Si tratta del metodo “Learning and GrowingTogether”, che prevede non solo l’insegnamento attraverso attività ludiche e divertenti studiate appositamente per destare l’interesse dei bambini, ma anche la connessione con i maggiori istituti del Regno Unito, come ad esempio la Cambridge Assessment International Schools, che impiega dei metodi moderni e innovativi per ampliare gli orizzonti dei propri studenti a livello linguistico e culturale.

L’aspetto sul quale il corso in questione insiste maggiormente è certamente quello di contestualizzare un insegnamento di questo genere, fornendo ai ragazzi anche numerose nozioni di natura sociale, economica, folkloristica ed artistica.

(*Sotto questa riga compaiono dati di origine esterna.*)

-- ==== Sys2Proof/Tests/Slice0.lean ====
section
/-! SUPPORT. The model's own tests. Expected values are those of spec/95_test_vectors.md or worked out from the rule named; a
`witness_` theorem shows values that meet all hypotheses of the obligation of that name. -/

namespace Sys2Proof.Tests

open Sys2Proof.Machine

/-! ### Decoding (spec/95_test_vectors.md §3.1, spec/30_encoding.md R153 to R160) -/

/-- Format F0: the opcode alone. -/
theorem test_decode_f0 :
    decode 0x00000000 = .ok .nop ∧ decode 0x00000001 = .ok .calibrate ∧ decode 0x00000002 = .ok .binarize ∧
      decode 0x00000003 = .ok .matchAll ∧ decode 0x00000004 = .ok .layoutEnc ∧ decode 0x00000005 = .ok .layoutDec ∧
        decode 0x00000006 = .ok .charsToCells ∧ decode 0x00000007 = .ok .paint ∧ decode 0x00000008 = .ok .encode ∧
          decode 0x00000009 = .ok .decodeDf ∧ decode 0x0000000A = .ok .decodeRaw := by decide

/-- Format FXY: y in bits 31:20, x in bits 19:8. -/
theorem test_decode_fxy :
    decode 0x00200310 = .ok (.sample 3 2) ∧ decode 0xFFFFF010 = .ok (.sample 0xFF0 0xFFF) ∧
      decode 0x0B80F811 = .ok (.matchCell 248 184) := by decide

/-- Format FRS: subrow in bits 15:13, row in bits 12:8. -/
theorem test_decode_frs :
    decode 0x00006912 = .ok (.cellAddr 9 3) ∧ decode 0x0000F712 = .ok (.cellAddr 23 7) := by decide

/-- Formats FBI and FB: bank in bit 8, index in bits 31:16. -/
theorem test_decode_fbi :
    decode 0x00050020 = .ok (.gtWrite .modelA 5) ∧ decode 0x00030121 = .ok (.gtInval .modelB 3) ∧
      decode 0x00000022 = .ok (.gtClear .modelA) ∧ decode 0x00000123 = .ok (.gtLookup .modelB) := by decide

/-- Format FBC: code in bits 15:8, bank in bit 16. -/
theorem test_decode_fbc :
    decode 0x00018024 = .ok (.gtReverse .modelB 0x80) ∧ decode 0x00009924 = .ok (.gtReverse .modelA 0x99) := by decide

/-- Reserved opcodes (R161). -/
theorem test_decode_reserved_opcode :
    ∀ w ∈ [0x0B, 0x0F, 0x13, 0x1F, 0x25, 0xFF], decode (BitVec.ofNat 32 w) = .error .reservedOpcode := by decide

/-- Reserved bits (R162). -/
theorem test_decode_reserved_bits :
    ∀ w ∈ [0x100, 0x80000003, 0x16912, 0x50220, 0x222, 0x20024, 0xFE20],
      decode (BitVec.ofNat 32 w) = .error .reservedBits := by decide

/-- The words of the same vectors, from their commands. -/
theorem test_encode :
    encode (.sample 3 2) = 0x00200310 ∧ encode (.matchCell 248 184) = 0x0B80F811 ∧
      encode (.cellAddr 9 3) = 0x00006912 ∧ encode (.gtWrite .modelA 5) = 0x00050020 ∧
        encode (.gtInval .modelB 3) = 0x00030121 ∧ encode (.gtClear .modelB) = 0x00000122 ∧
          encode (.gtLookup .modelB) = 0x00000123 ∧ encode (.gtReverse .modelB 0x80) = 0x00018024 ∧
            encode .encode = 0x00000008 := by decide

/-- The opcode table's numbering: one 32-bit word. -/
theorem test_decodeTableWord :
    decodeTableWord 32 0x0B80F811 = some (.matchCell 248 184) ∧ decodeTableWord 32 0x0000000B = none := by decide

/-- An ill-formed command for each check, refused (R165). -/
theorem test_illformed_refused :
    (Instr.sample 4096 0).wellFormed = false ∧ (Instr.sample 0 4096).wellFormed = false ∧
      (Instr.matchCell 4096 0).wellFormed = false ∧ (Instr.matchCell 0 4096).wellFormed = false ∧
        (Instr.cellAddr 32 0).wellFormed = false ∧ (Instr.cellAddr 0 8).wellFormed = false ∧
          (Instr.gtWrite .modelA 65536).wellFormed = false ∧ (Instr.gtInval .modelB 65536).wellFormed = false ∧
            (Instr.gtReverse .modelA 256).wellFormed = false := by decide

/-- The largest operands of each field are well-formed. -/
theorem test_wellformed_accepted :
    (Instr.sample 4095 4095).wellFormed = true ∧ (Instr.matchCell 4095 4095).wellFormed = true ∧
      (Instr.cellAddr 31 7).wellFormed = true ∧ (Instr.gtWrite .modelB 65535).wellFormed = true ∧
        (Instr.gtReverse .modelB 255).wellFormed = true := by decide

/-! ### Helpers -/

/-- The outcome is a next state with the property. -/
def after (o : Host.Outcome State Fault Refusal) (p : State → Bool) : Bool :=
  match o with
  | .next t => p t
  | .fault _ => false
  | .refused _ => false

/-- Bank A after rows 1 and 2 of §3.2, with A_PAT staged under code 0x42. -/
def bankState : State :=
  { State.reset with
    gtA := [(0, ⟨true, 0, 0x20⟩), (1, ⟨true, 0x003C42427E424200, 0x41⟩)]
    gtCountA := 2
    gtPatHi := 0x003C4242
    gtPatLo := 0x7E424200
    gtCode := 0x42 }

/-- Bank B after row 12 of §3.2. -/
def bankBState : State :=
  { State.reset with
    gtB := [(3, ⟨true, 0xFF00FF00FF00FF00, 0x80⟩), (7, ⟨true, 0x0101010101010101, 0x80⟩)]
    gtCountB := 2 }

/-- A raster of the given size with the given window origin. -/
def raster (w h : Half) (x y : Word) : State := { State.reset with srcW := w, srcH := h, usedOffX := x, usedOffY := y }

/-- Row 0 of §3.5's raster. -/
def pixels : State :=
  { raster 8 1 0 0 with
    mem :=
      ([(128, 128, 128), (127, 255, 255), (255, 127, 255), (255, 255, 127), (255, 255, 255), (0, 0, 0), (200, 200, 128),
        (128, 0, 255)] : List (Nat × Nat × Nat)).zipIdx.flatMap (fun q =>
          [(srcBase + 4 * q.2, BitVec.ofNat 8 q.1.1), (srcBase + 4 * q.2 + 1, BitVec.ofNat 8 q.1.2.1),
            (srcBase + 4 * q.2 + 2, BitVec.ofNat 8 q.1.2.2)]) }

/-- An 8×8 raster with the pattern drawn at (0, 0). -/
def drawn (p : Pattern) : State :=
  (raster 8 8 0 0).fillBytes srcBase 256 (fun k => if patternBit p (k / 32) (k / 4 % 8) then 0x00 else 0xFF)

/-- The state with one event to come. -/
def withEvent (s : State) (e : Event) : State := { s with events := [e] }

/-! ### Commands, one step each -/

/-- §3.7: NOP. -/
theorem test_nop : after (exec .nop (State.reset.accept 0)) (fun t =>
    t == { State.reset with intDone := true }) = true := by decide

/-- §3.4: 640 × 512. -/
theorem test_calibrate : after (exec .calibrate (raster 640 512 0 0)) (fun t =>
    t.effW == 320 && t.effH == 256 && t.usedOffX == 32 && t.usedOffY == 33 && t.scaled && t.errCause == 0) = true := by
  decide

/-- §3.4: 200 × 150 gives negative offsets; 352 × 296 rounds a tie up. -/
theorem test_calibrate_signs :
    after (exec .calibrate (raster 200 150 0 0)) (fun t => t.usedOffX == 0xFFFFFFE4 && t.usedOffY == 0xFFFFFFEB) = true ∧
      after (exec .calibrate (raster 352 296 0 0)) (fun t => t.effH == 269 && t.usedOffY == 39) = true := by decide

/-- §3.5: the bit of one pixel, by channel. -/
theorem test_sample : ([1, 2, 3, 5, 7].all fun x => after (exec (.sample x 0) pixels) (fun t => t.result == 1)) = true ∧
    ([0, 4, 6].all fun x => after (exec (.sample x 0) pixels) (fun t => t.result == 0)) = true := by decide

/-- §3.5: a pixel outside the raster, and a raster wider than SRC_MAX_W. -/
theorem test_sample_errors :
    after (exec (.sample 8 0) pixels) (fun t => t.errCause == 2 && t.intErr && t.result == 0) = true ∧
      after (exec (.sample 0 0) (raster 1025 1 0 0)) (fun t => t.errCause == 3) = true := by decide

/-- §3.5: CLEAN byte 0 is 0x75. -/
theorem test_binarize : after (exec .binarize pixels) (fun t => t.byteAt 0x80000 == 0x75) = true := by decide +kernel

/-- §3.5: SRC_W = 0. -/
theorem test_binarize_dimensions : after (exec .binarize (raster 0 2 0 0)) (fun t => t.errCause == 3) = true := by decide

/-- §3.6: a miss gives the placeholder and the pattern. -/
theorem test_matchCell : after (exec (.matchCell 0 0) (drawn 0x8100000000000081)) (fun t =>
    t.result == 0x3F && t.resultPatHi == 0x81000000 && t.resultPatLo == 0x00000081) = true := by decide +kernel

/-- §3.6: a block that does not fit. -/
theorem test_matchCell_outside : after (exec (.matchCell 249 0) (raster 256 192 0 0)) (fun t => t.errCause == 2) = true := by
  decide

/-- §3.6: the checks of MATCH, in order. -/
theorem test_match_checks :
    after (exec .matchAll (raster 256 192 1 0)) (fun t => t.errCause == 6) = true ∧
      after (exec .matchAll (raster 256 192 0xFFFFFFFF 0)) (fun t => t.errCause == 6) = true ∧
        after (exec .matchAll (raster 321 257 0 0)) (fun t => t.errCause == 5) = true ∧
          after (exec .matchAll (raster 0 192 0 0)) (fun t => t.errCause == 3) = true := by decide

/-- §3.6: the window that touches both edges fits. -/
theorem test_match_edges : (raster 320 256 64 64).windowFits ∧ ¬ (raster 320 256 64 65).windowFits := by decide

È infatti molto importante apprendere ciò che concerne il contesto in cui si è formata e sviluppata una lingua, così da farla propria da tutte le angolazioni possibili.

Davvero interessante è anche la partnership con la Scuola Mander Portman Woodward, che propone sedi in Inghilterra dove è possibile organizzare proficui scambi culturali che certamente arricchiranno molto il bagaglio culturale dei piccoli studenti.

Lo scopo è formare degli individui che posseggano tutti gli strumenti per crescere, compresa la conoscenza approfondita della lingua più importante del globo.